R – No centro de São Paulo. Eu morei na Xavier de Toledo, morei na Bráulio Gomes, da Bráulio Gomes, eu não me lembro que rua foi, Álvaro de Carvalho, sempre no centro e da Álvaro de Carvalho, nós fomos para a Mooca, que tinha terreno comprado lá e construímos uma casa grande lá na rua Puis, na Mooca, fomos morar na Mooca. Dessa Rua Puis, nós tínhamos terreno também na Avenida Paes de Barros, e construímos na Paes de Barros uma belíssima residência, muito boa. Dois apartamentos, um embaixo… salão de festas, enfim… tudo que tinha necessidade.

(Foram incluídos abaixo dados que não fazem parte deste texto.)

theorem witness_Begin2EntersKey2OrUnknown :
    Ready (idle key1W noPorts [good, chipId]) ∧ key1W.encState = .key1 ∧ key1W.k1Sched = some zeroSchedule
      ∧ key1W.rawChipId = some 0x00003FC2 ∧ key1W.hdrKey2Timing = some 0x00586000 ∧ key1W.k1Ij = some 0x11A473
      ∧ key1W.k1K = some 0x39D48 ∧ key1W.k1L = some 0 ∧ key1W.k1Flags = some 0x005868F8
      ∧ (idle key1W noPorts [good, chipId]).answers = some good :: some chipId :: [] ∧ 0 ≤ good.st.toInt
      ∧ 0 ≤ chipId.st.toInt ∧ le32 chipId.bytes 0 = 0x00003FC2 ∧ le32 good.bytes 0 ≠ 0x00003FC2 :=
  ⟨ready_idle _ _ _, rfl, rfl, rfl, rfl, rfl, rfl, rfl, rfl, rfl, by decide, by decide, by decide, by decide⟩

theorem witness_Begin2AbortKeepsOnlyTheCounter :
    Ready (idle key1W noPorts [bad 3]) ∧ key1W.encState = .key1 ∧ key1W.k1Sched = some zeroSchedule
      ∧ key1W.hdrKey2Timing = some 0x00586000 ∧ key1W.k1Ij = some 0x11A473 ∧ key1W.k1K = some 0x39D48
      ∧ key1W.k1L = some 0 ∧ key1W.k1Flags = some 0x005868F8 ∧ (idle key1W noPorts [bad 3]).answers = some (bad 3) :: []
      ∧ (idle key1W noPorts [good, bad 3]).answers = some good :: some (bad 3) :: [] ∧ (bad 3).st.toInt < 0
      ∧ 0 ≤ good.st.toInt :=
  ⟨ready_idle _ _ _, rfl, rfl, rfl, rfl, rfl, rfl, rfl, rfl, rfl, by decide, by decide⟩

/-! ### INSPECT -/

/-- Every register holds a value. -/
theorem witness_InspectReadsWrittenRegisters :
    Ready (idle key2W noPorts []) ∧ headerWritten key2W = true ∧ regimeWritten key2W = true
      ∧ key2W.k2Flags.isSome = true ∧ key2W.k1Key.isSome = true := ⟨ready_idle _ _ _, rfl, rfl, rfl, rfl⟩

/-- Every register is unwritten. -/
theorem witness_InspectFaultsOnUnwrittenRegisters :
    Ready State.reset ∧ headerWritten Regs.reset = false ∧ State.reset.regs.rawChipId = none
      ∧ State.reset.regs.hdrGameCode = none ∧ State.reset.regs.hdrKey1Timing = none
      ∧ State.reset.regs.hdrKey2Timing = none ∧ State.reset.regs.k2SeedByte = none ∧ State.reset.regs.k1Key = none
      ∧ State.reset.regs.k1K = none ∧ regimeUnwritten State.reset.regs = true :=
  ⟨⟨rfl, rfl⟩, rfl, rfl, rfl, rfl, rfl, rfl, rfl, rfl, rfl⟩

/-- The last index and the first one outside, for a schedule of four words; and a valid schedule of the engine's size. -/
theorem witness_InspectScheduleEntry :
    (Ready (idle key1Regs ⟨0, 3, 0, 0, []⟩ []) ∧ key1Regs.schedValid = true ∧ key1Regs.k1Sched = some [0, 0, 0, 0]
        ∧ (3 : U32).toNat < (testCfg id).schedWords)
      ∧ (Ready (withPorts 3 0 0) ∧ (withPorts 3 0 0).regs.schedValid = false)
      ∧ (Ready (withPorts 4 0 0) ∧ (testCfg id).schedWords ≤ (4 : U32).toNat)
      ∧ (Ready (idle key1W noPorts []) ∧ key1W.schedValid = true ∧ key1W.k1Sched = some zeroSchedule) :=
  ⟨⟨ready_idle _ _ _, rfl, rfl, by decide⟩, ⟨⟨rfl, rfl⟩, rfl⟩, ⟨⟨rfl, rfl⟩, by decide⟩, ready_idle _ _ _, rfl, rfl⟩

/-! ### The encoder, the seeder and the codec -/

theorem witness_DeriveShiftsTheGameCode : Ready (withPorts 0x41424344 0 0) := ⟨rfl, rfl⟩

/-- Operands at the tops of their ranges, and the reversed word of a word whose bytes differ. -/
theorem witness_EncodeConsumesOneCounterValue :
    bswap64 0x0102030405060708 = 0x0807060504030201 ∧
    zeroSchedule.length = Config.cfg.schedWords ∧ Ready (idle key1W ⟨0x20, 0xF, 0xFFFF, 0xFFFFFF, []⟩ [])
      ∧ (0xF : U32).toNat < 2 ^ 4 ∧ (0xFFFF : U32).toNat < 2 ^ 16 ∧ (0xFFFFFF : U32).toNat < 2 ^ 24
      ∧ key1W.schedValid = true ∧ key1W.k1Sched = some zeroSchedule ∧ key1W.k1K = some 0x39D48 :=
  ⟨by decide, zeroSchedule_length, ready_idle _ _ _, by decide, by decide, by decide, rfl, rfl, rfl⟩

/-- The least operands that are too wide, an invalid schedule, and an unwritten counter. -/
theorem witness_EncodeFaults :
    Ready (withPorts 0x10 0 0) ∧ 2 ^ 4 ≤ (0x10 : U32).toNat ∧ 2 ^ 16 ≤ (0x10000 : U32).toNat
      ∧ 2 ^ 24 ≤ (0x1000000 : U32).toNat ∧ (withPorts 1 0 0).regs.schedValid = false
      ∧ ¬ (2 ^ 4 ≤ (1 : U32).toNat ∨ 2 ^ 16 ≤ (0 : U32).toNat ∨ 2 ^ 24 ≤ (0 : U32).toNat)
      ∧ Ready (idle setupW ⟨0x20, 1, 0, 0, []⟩ []) ∧ setupW.schedValid = true ∧ setupW.k1K = none :=
  ⟨⟨rfl, rfl⟩, by decide, by decide, by decide, rfl, by decide, ready_idle _ _ _, rfl, rfl⟩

E de lá, aí eu vim aqui para os Jardins, morei não alugada, mas aqui da Hebraica, rua Alceu de Assis, tava procurando aqui, um dia eu passei aqui na coisa e vi que esse prédio tava terminando e os apartamentos vendiam, aí parei, gostei, o apartamento grande, naquele tempo, os netos eram tudo pequenos, você sempre se ilude e acabei comprando aqui o apartamento, que é onde eu moro agora, que é no nono andar. E fiquei. Ficamos aqui, os filhos casaram e aqui a vida continua assim. Agora… a minha vida é mais ou menos isso.
P/1 – Tá, mas eu queria só entrar em detalhe de algumas coisas. Na época da infância, no centro, como é que era o centro de São Paulo? Me conta um pouco melhor, porque tem gente que não viu, como é que era?
R – O centro de São Paulo era um centro maravilhoso, que nunca ouvi falar em assaltos, aliás, eu soube de dois assassinatos só, um foi um italiano que picou a mulher dele, pôs numa mala e ia mandar para a Itália, mas pararam em Santos e o outro, aquele que você deve ter ouvido falar, aquele na Avenida São João, aquele prédio redondo que tem lá, o cara matou a mãe, se matou e matou o irmão, como é que chama aquilo ali? Tem um nome aquilo ali, Castelinho. Já ouviu falar no Castelinho? Foram os que eu ouvi na minha infância, assim, vou dizer infância, 18, 20 anos, 22, 23 por aí. Então, a gente andava tranquilamente, parava os carros na Praça da Sé, andava no centro da cidade, enfim, se ia no teatro, parava na porta do teatro o carro, quando você voltava, estava lá. Foi bom, foi uma maravilha. Depois começou a complicar, né, aí…
P/1 – E São Paulo era da garoa mesmo ou…
R –
São Paulo era maravilhoso, rapaz, São Paulo era terra da garoa mesmo. Você podia assistir um jogo de futebol, gosto muito, gostei muito, enfim…
P/1 – O senhor torce para que time?
R – Eu sou Palmeiras. Eu sou sócio do palmeiras desde 1937, direto. Se tornou do conselho lá, eu não vou precisar, mas uns 40 anos, sou conselheiro lá, fui diretor financeiro lá, enfim… é isso aí e lá embaixo, na Santa Rosa, eu fiz parte sempre do sindicato, federação do comércio e a vida foi essa.
P/1 – Eu vou entrar em alguns detalhes agora.
R – Agora você pergunta e eu vou te respondendo.
P/1 – Tá bom. Como que era a feira do seu pai? Você já ia lá ajudar ele, né? Vocês vendiam o quê? Cereais?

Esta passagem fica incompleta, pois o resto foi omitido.